-- ==== Sys2Proof/Laws/State.lean ====
section
/-! SUPPORT. Each operation on the units changes the fields it names and no other, one lemma a field; and what the dictionary
store answers after a write. -/

namespace Sys2Proof.Machine

@[simp] theorem setN_changes (k v : Nat) (d : Dev) : (setN k v d).changes = d.changes := rfl
@[simp] theorem setN_fab (k v : Nat) (d : Dev) : (setN k v d).fab = d.fab := rfl
@[simp] theorem setN_chArb (k v : Nat) (d : Dev) : (setN k v d).chArb = d.chArb := rfl
@[simp] theorem setN_answer (k v : Nat) (d : Dev) : (setN k v d).answer = d.answer := rfl
@[simp] theorem setN_calibDirty (k v : Nat) (d : Dev) : (setN k v d).calibDirty = d.calibDirty := rfl
@[simp] theorem setN_sources (k v : Nat) (d : Dev) : (setN k v d).sources = d.sources := rfl
@[simp] theorem setN_posts (k v : Nat) (d : Dev) : (setN k v d).posts = d.posts := rfl
@[simp] theorem setN_free (k v : Nat) (d : Dev) : (setN k v d).free = d.free := rfl
@[simp] theorem setN_time (k v : Nat) (d : Dev) : (setN k v d).time = d.time := rfl
@[simp] theorem setN_units (k v : Nat) (d : Dev) : (setN k v d).units = d.units := rfl
@[simp] theorem setN_forced (k v : Nat) (d : Dev) : (setN k v d).forced = d.forced := rfl
@[simp] theorem setN_trans (k v : Nat) (d : Dev) : (setN k v d).trans = d.trans := rfl
@[simp] theorem setN_workLo (k v : Nat) (d : Dev) : (setN k v d).workLo = d.workLo := rfl
@[simp] theorem setN_workHi (k v : Nat) (d : Dev) : (setN k v d).workHi = d.workHi := rfl
@[simp] theorem setN_offRead (k v : Nat) (d : Dev) : (setN k v d).offRead = d.offRead := rfl
@[simp] theorem setN_sen (k v : Nat) (d : Dev) : (setN k v d).sen = d.sen := rfl
@[simp] theorem setN_itk (k v : Nat) (d : Dev) : (setN k v d).itk = d.itk := rfl
@[simp] theorem setN_seqr (k v : Nat) (d : Dev) : (setN k v d).seqr = d.seqr := rfl
@[simp] theorem setN_enc (k v : Nat) (d : Dev) : (setN k v d).enc = d.enc := rfl
@[simp] theorem setN_scan (k v : Nat) (d : Dev) : (setN k v d).scan = d.scan := rfl
@[simp] theorem setN_brg (k v : Nat) (d : Dev) : (setN k v d).brg = d.brg := rfl
@[simp] theorem setN_fb (k v : Nat) (d : Dev) : (setN k v d).fb = d.fb := rfl
@[simp] theorem setN_views (k v : Nat) (d : Dev) : (setN k v d).views = d.views := rfl
@[simp] theorem setN_amt (k v : Nat) (d : Dev) : (setN k v d).amt = d.amt := rfl
@[simp] theorem setN_pools (k v : Nat) (d : Dev) : (setN k v d).pools = d.pools := rfl
@[simp] theorem setN_hevc (k v : Nat) (d : Dev) : (setN k v d).hevc = d.hevc := rfl
@[simp] theorem setN_hevcQ (k v : Nat) (d : Dev) : (setN k v d).hevcQ = d.hevcQ := rfl
@[simp] theorem setN_engine (k v : Nat) (d : Dev) : (setN k v d).engine = d.engine := rfl
@[simp] theorem setN_outs (k v : Nat) (d : Dev) : (setN k v d).outs = d.outs := rfl
@[simp] theorem setN_align (k v : Nat) (d : Dev) : (setN k v d).align = d.align := rfl
@[simp] theorem setN_dram (k v : Nat) (d : Dev) : (setN k v d).dram = d.dram := rfl
@[simp] theorem setN_mags (k v : Nat) (d : Dev) : (setN k v d).mags = d.mags := rfl
@[simp] theorem setN_rcq (k v : Nat) (d : Dev) : (setN k v d).rcq = d.rcq := rfl
@[simp] theorem setN_take (k v : Nat) (d : Dev) : (setN k v d).take = d.take := rfl
@[simp] theorem setN_holdup (k v : Nat) (d : Dev) : (setN k v d).holdup = d.holdup := rfl
@[simp] theorem setN_therm (k v : Nat) (d : Dev) : (setN k v d).therm = d.therm := rfl
@[simp] theorem setN_pwr (k v : Nat) (d : Dev) : (setN k v d).pwr = d.pwr := rfl
@[simp] theorem setN_fuses (k v : Nat) (d : Dev) : (setN k v d).fuses = d.fuses := rfl
@[simp] theorem setN_boot (k v : Nat) (d : Dev) : (setN k v d).boot = d.boot := rfl
@[simp] theorem setN_tw (k v : Nat) (d : Dev) : (setN k v d).tw = d.tw := rfl
@[simp] theorem setN_ends (k v : Nat) (d : Dev) : (setN k v d).ends = d.ends := rfl
@[simp] theorem setN_recEnds (k v : Nat) (d : Dev) : (setN k v d).recEnds = d.recEnds := rfl
@[simp] theorem setN_ended (k v : Nat) (d : Dev) : (setN k v d).ended = d.ended := rfl
@[simp] theorem setN_recEnter (k v : Nat) (d : Dev) : (setN k v d).recEnter = d.recEnter := rfl
@[simp] theorem setN_recLeave (k v : Nat) (d : Dev) : (setN k v d).recLeave = d.recLeave := rfl
@[simp] theorem setN_recQ (k v : Nat) (d : Dev) : (setN k v d).recQ = d.recQ := rfl
@[simp] theorem setN_twm (k v : Nat) (d : Dev) : (setN k v d).twm = d.twm := rfl
@[simp] theorem setN_tpg (k v : Nat) (d : Dev) : (setN k v d).tpg = d.tpg := rfl
@[simp] theorem setN_net (k v : Nat) (d : Dev) : (setN k v d).net = d.net := rfl
@[simp] theorem setN_ep (k v : Nat) (d : Dev) : (setN k v d).ep = d.ep := rfl
@[simp] theorem setN_srv (k v : Nat) (d : Dev) : (setN k v d).srv = d.srv := rfl
@[simp] theorem setN_flash (k v : Nat) (d : Dev) : (setN k v d).flash = d.flash := rfl
@[simp] theorem setN_out (k v : Nat) (d : Dev) : (setN k v d).out = d.out := rfl

@[simp] theorem setB_changes (k : Nat) (b : List Byte) (d : Dev) : (setB k b d).changes = d.changes := rfl
@[simp] theorem setB_fab (k : Nat) (b : List Byte) (d : Dev) : (setB k b d).fab = d.fab := rfl
@[simp] theorem setB_chArb (k : Nat) (b : List Byte) (d : Dev) : (setB k b d).chArb = d.chArb := rfl
@[simp] theorem setB_answer (k : Nat) (b : List Byte) (d : Dev) : (setB k b d).answer = d.answer := rfl
@[simp] theorem setB_calibDirty (k : Nat) (b : List Byte) (d : Dev) : (setB k b d).calibDirty = d.calibDirty := rfl
@[simp] theorem setB_sources (k : Nat) (b : List Byte) (d : Dev) : (setB k b d).sources = d.sources := rfl
@[simp] theorem setB_posts (k : Nat) (b : List Byte) (d : Dev) : (setB k b d).posts = d.posts := rfl
@[simp] theorem setB_free (k : Nat) (b : List Byte) (d : Dev) : (setB k b d).free = d.free := rfl
@[simp] theorem setB_time (k : Nat) (b : List Byte) (d : Dev) : (setB k b d).time = d.time := rfl
@[simp] theorem setB_units (k : Nat) (b : List Byte) (d : Dev) : (setB k b d).units = d.units := rfl
@[simp] theorem setB_forced (k : Nat) (b : List Byte) (d : Dev) : (setB k b d).forced = d.forced := rfl
@[simp] theorem setB_trans (k : Nat) (b : List Byte) (d : Dev) : (setB k b d).trans = d.trans := rfl
@[simp] theorem setB_workLo (k : Nat) (b : List Byte) (d : Dev) : (setB k b d).workLo = d.workLo := rfl
@[simp] theorem setB_workHi (k : Nat) (b : List Byte) (d : Dev) : (setB k b d).workHi = d.workHi := rfl
@[simp] theorem setB_offRead (k : Nat) (b : List Byte) (d : Dev) : (setB k b d).offRead = d.offRead := rfl
@[simp] theorem setB_sen (k : Nat) (b : List Byte) (d : Dev) : (setB k b d).sen = d.sen := rfl
@[simp] theorem setB_itk (k : Nat) (b : List Byte) (d : Dev) : (setB k b d).itk = d.itk := rfl
@[simp] theorem setB_seqr (k : Nat) (b : List Byte) (d : Dev) : (setB k b d).seqr = d.seqr := rfl
@[simp] theorem setB_enc (k : Nat) (b : List Byte) (d : Dev) : (setB k b d).enc = d.enc := rfl
@[simp] theorem setB_scan (k : Nat) (b : List Byte) (d : Dev) : (setB k b d).scan = d.scan := rfl
@[simp] theorem setB_brg (k : Nat) (b : List Byte) (d : Dev) : (setB k b d).brg = d.brg := rfl
@[simp] theorem setB_fb (k : Nat) (b : List Byte) (d : Dev) : (setB k b d).fb = d.fb := rfl
@[simp] theorem setB_views (k : Nat) (b : List Byte) (d : Dev) : (setB k b d).views = d.views := rfl
@[simp] theorem setB_amt (k : Nat) (b : List Byte) (d : Dev) : (setB k b d).amt = d.amt := rfl
@[simp] theorem setB_pools (k : Nat) (b : List Byte) (d : Dev) : (setB k b d).pools = d.pools := rfl
@[simp] theorem setB_hevc (k : Nat) (b : List Byte) (d : Dev) : (setB k b d).hevc = d.hevc := rfl
@[simp] theorem setB_hevcQ (k : Nat) (b : List Byte) (d : Dev) : (setB k b d).hevcQ = d.hevcQ := rfl
@[simp] theorem setB_engine (k : Nat) (b : List Byte) (d : Dev) : (setB k b d).engine = d.engine := rfl
@[simp] theorem setB_outs (k : Nat) (b : List Byte) (d : Dev) : (setB k b d).outs = d.outs := rfl
@[simp] theorem setB_align (k : Nat) (b : List Byte) (d : Dev) : (setB k b d).align = d.align := rfl
@[simp] theorem setB_dram (k : Nat) (b : List Byte) (d : Dev) : (setB k b d).dram = d.dram := rfl
@[simp] theorem setB_mags (k : Nat) (b : List Byte) (d : Dev) : (setB k b d).mags = d.mags := rfl
@[simp] theorem setB_rcq (k : Nat) (b : List Byte) (d : Dev) : (setB k b d).rcq = d.rcq := rfl
@[simp] theorem setB_take (k : Nat) (b : List Byte) (d : Dev) : (setB k b d).take = d.take := rfl
@[simp] theorem setB_holdup (k : Nat) (b : List Byte) (d : Dev) : (setB k b d).holdup = d.holdup := rfl
@[simp] theorem setB_therm (k : Nat) (b : List Byte) (d : Dev) : (setB k b d).therm = d.therm := rfl
@[simp] theorem setB_pwr (k : Nat) (b : List Byte) (d : Dev) : (setB k b d).pwr = d.pwr := rfl
@[simp] theorem setB_fuses (k : Nat) (b : List Byte) (d : Dev) : (setB k b d).fuses = d.fuses := rfl
@[simp] theorem setB_boot (k : Nat) (b : List Byte) (d : Dev) : (setB k b d).boot = d.boot := rfl
@[simp] theorem setB_tw (k : Nat) (b : List Byte) (d : Dev) : (setB k b d).tw = d.tw := rfl
@[simp] theorem setB_ends (k : Nat) (b : List Byte) (d : Dev) : (setB k b d).ends = d.ends := rfl
@[simp] theorem setB_recEnds (k : Nat) (b : List Byte) (d : Dev) : (setB k b d).recEnds = d.recEnds := rfl
@[simp] theorem setB_ended (k : Nat) (b : List Byte) (d : Dev) : (setB k b d).ended = d.ended := rfl
@[simp] theorem setB_recEnter (k : Nat) (b : List Byte) (d : Dev) : (setB k b d).recEnter = d.recEnter := rfl
@[simp] theorem setB_recLeave (k : Nat) (b : List Byte) (d : Dev) : (setB k b d).recLeave = d.recLeave := rfl
@[simp] theorem setB_recQ (k : Nat) (b : List Byte) (d : Dev) : (setB k b d).recQ = d.recQ := rfl
@[simp] theorem setB_twm (k : Nat) (b : List Byte) (d : Dev) : (setB k b d).twm = d.twm := rfl
@[simp] theorem setB_tpg (k : Nat) (b : List Byte) (d : Dev) : (setB k b d).tpg = d.tpg := rfl
@[simp] theorem setB_net (k : Nat) (b : List Byte) (d : Dev) : (setB k b d).net = d.net := rfl
@[simp] theorem setB_ep (k : Nat) (b : List Byte) (d : Dev) : (setB k b d).ep = d.ep := rfl
@[simp] theorem setB_srv (k : Nat) (b : List Byte) (d : Dev) : (setB k b d).srv = d.srv := rfl
@[simp] theorem setB_flash (k : Nat) (b : List Byte) (d : Dev) : (setB k b d).flash = d.flash := rfl
@[simp] theorem setB_out (k : Nat) (b : List Byte) (d : Dev) : (setB k b d).out = d.out := rfl

@[simp] theorem setV_changes (k : Nat) (v : Val) (d : Dev) : (setV k v d).changes = d.changes := rfl
@[simp] theorem setV_fab (k : Nat) (v : Val) (d : Dev) : (setV k v d).fab = d.fab := rfl
@[simp] theorem setV_chArb (k : Nat) (v : Val) (d : Dev) : (setV k v d).chArb = d.chArb := rfl
@[simp] theorem setV_answer (k : Nat) (v : Val) (d : Dev) : (setV k v d).answer = d.answer := rfl
@[simp] theorem setV_calibDirty (k : Nat) (v : Val) (d : Dev) : (setV k v d).calibDirty = d.calibDirty := rfl
@[simp] theorem setV_sources (k : Nat) (v : Val) (d : Dev) : (setV k v d).sources = d.sources := rfl
@[simp] theorem setV_posts (k : Nat) (v : Val) (d : Dev) : (setV k v d).posts = d.posts := rfl
@[simp] theorem setV_free (k : Nat) (v : Val) (d : Dev) : (setV k v d).free = d.free := rfl
@[simp] theorem setV_time (k : Nat) (v : Val) (d : Dev) : (setV k v d).time = d.time := rfl
@[simp] theorem setV_units (k : Nat) (v : Val) (d : Dev) : (setV k v d).units = d.units := rfl
@[simp] theorem setV_forced (k : Nat) (v : Val) (d : Dev) : (setV k v d).forced = d.forced := rfl
@[simp] theorem setV_trans (k : Nat) (v : Val) (d : Dev) : (setV k v d).trans = d.trans := rfl
@[simp] theorem setV_workLo (k : Nat) (v : Val) (d : Dev) : (setV k v d).workLo = d.workLo := rfl
@[simp] theorem setV_workHi (k : Nat) (v : Val) (d : Dev) : (setV k v d).workHi = d.workHi := rfl
@[simp] theorem setV_offRead (k : Nat) (v : Val) (d : Dev) : (setV k v d).offRead = d.offRead := rfl
@[simp] theorem setV_sen (k : Nat) (v : Val) (d : Dev) : (setV k v d).sen = d.sen := rfl
@[simp] theorem setV_itk (k : Nat) (v : Val) (d : Dev) : (setV k v d).itk = d.itk := rfl
@[simp] theorem setV_seqr (k : Nat) (v : Val) (d : Dev) : (setV k v d).seqr = d.seqr := rfl
@[simp] theorem setV_enc (k : Nat) (v : Val) (d : Dev) : (setV k v d).enc = d.enc := rfl
@[simp] theorem setV_scan (k : Nat) (v : Val) (d : Dev) : (setV k v d).scan = d.scan := rfl
@[simp] theorem setV_brg (k : Nat) (v : Val) (d : Dev) : (setV k v d).brg = d.brg := rfl
@[simp] theorem setV_fb (k : Nat) (v : Val) (d : Dev) : (setV k v d).fb = d.fb := rfl
@[simp] theorem setV_views (k : Nat) (v : Val) (d : Dev) : (setV k v d).views = d.views := rfl
@[simp] theorem setV_amt (k : Nat) (v : Val) (d : Dev) : (setV k v d).amt = d.amt := rfl
@[simp] theorem setV_pools (k : Nat) (v : Val) (d : Dev) : (setV k v d).pools = d.pools := rfl
@[simp] theorem setV_hevc (k : Nat) (v : Val) (d : Dev) : (setV k v d).hevc = d.hevc := rfl
@[simp] theorem setV_hevcQ (k : Nat) (v : Val) (d : Dev) : (setV k v d).hevcQ = d.hevcQ := rfl
@[simp] theorem setV_engine (k : Nat) (v : Val) (d : Dev) : (setV k v d).engine = d.engine := rfl
@[simp] theorem setV_outs (k : Nat) (v : Val) (d : Dev) : (setV k v d).outs = d.outs := rfl
@[simp] theorem setV_align (k : Nat) (v : Val) (d : Dev) : (setV k v d).align = d.align := rfl
@[simp] theorem setV_dram (k : Nat) (v : Val) (d : Dev) : (setV k v d).dram = d.dram := rfl
@[simp] theorem setV_mags (k : Nat) (v : Val) (d : Dev) : (setV k v d).mags = d.mags := rfl
@[simp] theorem setV_rcq (k : Nat) (v : Val) (d : Dev) : (setV k v d).rcq = d.rcq := rfl
@[simp] theorem setV_take (k : Nat) (v : Val) (d : Dev) : (setV k v d).take = d.take := rfl
@[simp] theorem setV_holdup (k : Nat) (v : Val) (d : Dev) : (setV k v d).holdup = d.holdup := rfl
@[simp] theorem setV_therm (k : Nat) (v : Val) (d : Dev) : (setV k v d).therm = d.therm := rfl
@[simp] theorem setV_pwr (k : Nat) (v : Val) (d : Dev) : (setV k v d).pwr = d.pwr := rfl
@[simp] theorem setV_fuses (k : Nat) (v : Val) (d : Dev) : (setV k v d).fuses = d.fuses := rfl
@[simp] theorem setV_boot (k : Nat) (v : Val) (d : Dev) : (setV k v d).boot = d.boot := rfl
@[simp] theorem setV_tw (k : Nat) (v : Val) (d : Dev) : (setV k v d).tw = d.tw := rfl
@[simp] theorem setV_ends (k : Nat) (v : Val) (d : Dev) : (setV k v d).ends = d.ends := rfl
@[simp] theorem setV_recEnds (k : Nat) (v : Val) (d : Dev) : (setV k v d).recEnds = d.recEnds := rfl
@[simp] theorem setV_ended (k : Nat) (v : Val) (d : Dev) : (setV k v d).ended = d.ended := rfl
@[simp] theorem setV_recEnter (k : Nat) (v : Val) (d : Dev) : (setV k v d).recEnter = d.recEnter := rfl
@[simp] theorem setV_recLeave (k : Nat) (v : Val) (d : Dev) : (setV k v d).recLeave = d.recLeave := rfl
@[simp] theorem setV_recQ (k : Nat) (v : Val) (d : Dev) : (setV k v d).recQ = d.recQ := rfl
@[simp] theorem setV_twm (k : Nat) (v : Val) (d : Dev) : (setV k v d).twm = d.twm := rfl
@[simp] theorem setV_tpg (k : Nat) (v : Val) (d : Dev) : (setV k v d).tpg = d.tpg := rfl
@[simp] theorem setV_net (k : Nat) (v : Val) (d : Dev) : (setV k v d).net = d.net := rfl
@[simp] theorem setV_ep (k : Nat) (v : Val) (d : Dev) : (setV k v d).ep = d.ep := rfl
@[simp] theorem setV_srv (k : Nat) (v : Val) (d : Dev) : (setV k v d).srv = d.srv := rfl
@[simp] theorem setV_flash (k : Nat) (v : Val) (d : Dev) : (setV k v d).flash = d.flash := rfl
@[simp] theorem setV_out (k : Nat) (v : Val) (d : Dev) : (setV k v d).out = d.out := rfl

= WORK TASK =
In the listing above, find the line with "b d).workHi = d.workHi := rfl" and the line with "b d).hevcQ = d.hevcQ := rfl"; output exactly those lines and all lines between them.

= YOUR RESPONSE =
@[simp] theorem setB_workHi (k : Nat) (b : List Byte) (d : Dev) : (setB k b d).workHi = d.workHi := rfl
@[simp] theorem setB_offRead (k : Nat) (b : List Byte) (d : Dev) : (setB k b d).offRead = d.offRead := rfl
@[simp] theorem setB_sen (k : Nat) (b : List Byte) (d : Dev) : (setB k b d).sen = d.sen := rfl
@[simp] theorem setB_itk (k : Nat) (b : List Byte) (d : Dev) : (setB k b d).itk = d.itk := rfl
@[simp] theorem setB_seqr (k : Nat) (b : List Byte) (d : Dev) : (setB k b d).seqr = d.seqr := rfl
@[simp] theorem setB_enc (k : Nat) (b : List Byte) (d : Dev) : (setB k b d).enc = d.enc := rfl
@[simp] theorem setB_scan (k : Nat) (b : List Byte) (d : Dev) : (setB k b d).scan = d.scan := rfl
@[simp] theorem setB_brg (k : Nat) (b : List Byte) (d : Dev) : (setB k b d).brg = d.brg := rfl
@[simp] theorem setB_fb (k : Nat) (b : List Byte) (d : Dev) : (setB k b d).fb = d.fb := rfl
@[simp] theorem setB_views (k : Nat) (b : List Byte) (d : Dev) : (setB k b d).views = d.views := rfl
@[simp] theorem setB_amt (k : Nat) (b : List Byte) (d : Dev) : (setB k b d).amt = d.amt := rfl
@[simp] theorem setB_pools (k : Nat) (b : List Byte) (d : Dev) : (setB k b d).pools = d.pools := rfl
@[simp] theorem setB_hevc (k : Nat) (b : List Byte) (d : Dev) : (setB k b d).hevc = d.hevc := rfl
@[simp] theorem setB_hevcQ (k : Nat) (b : List Byte) (d : Dev) : (setB k b d).hevcQ = d.hevcQ := rfl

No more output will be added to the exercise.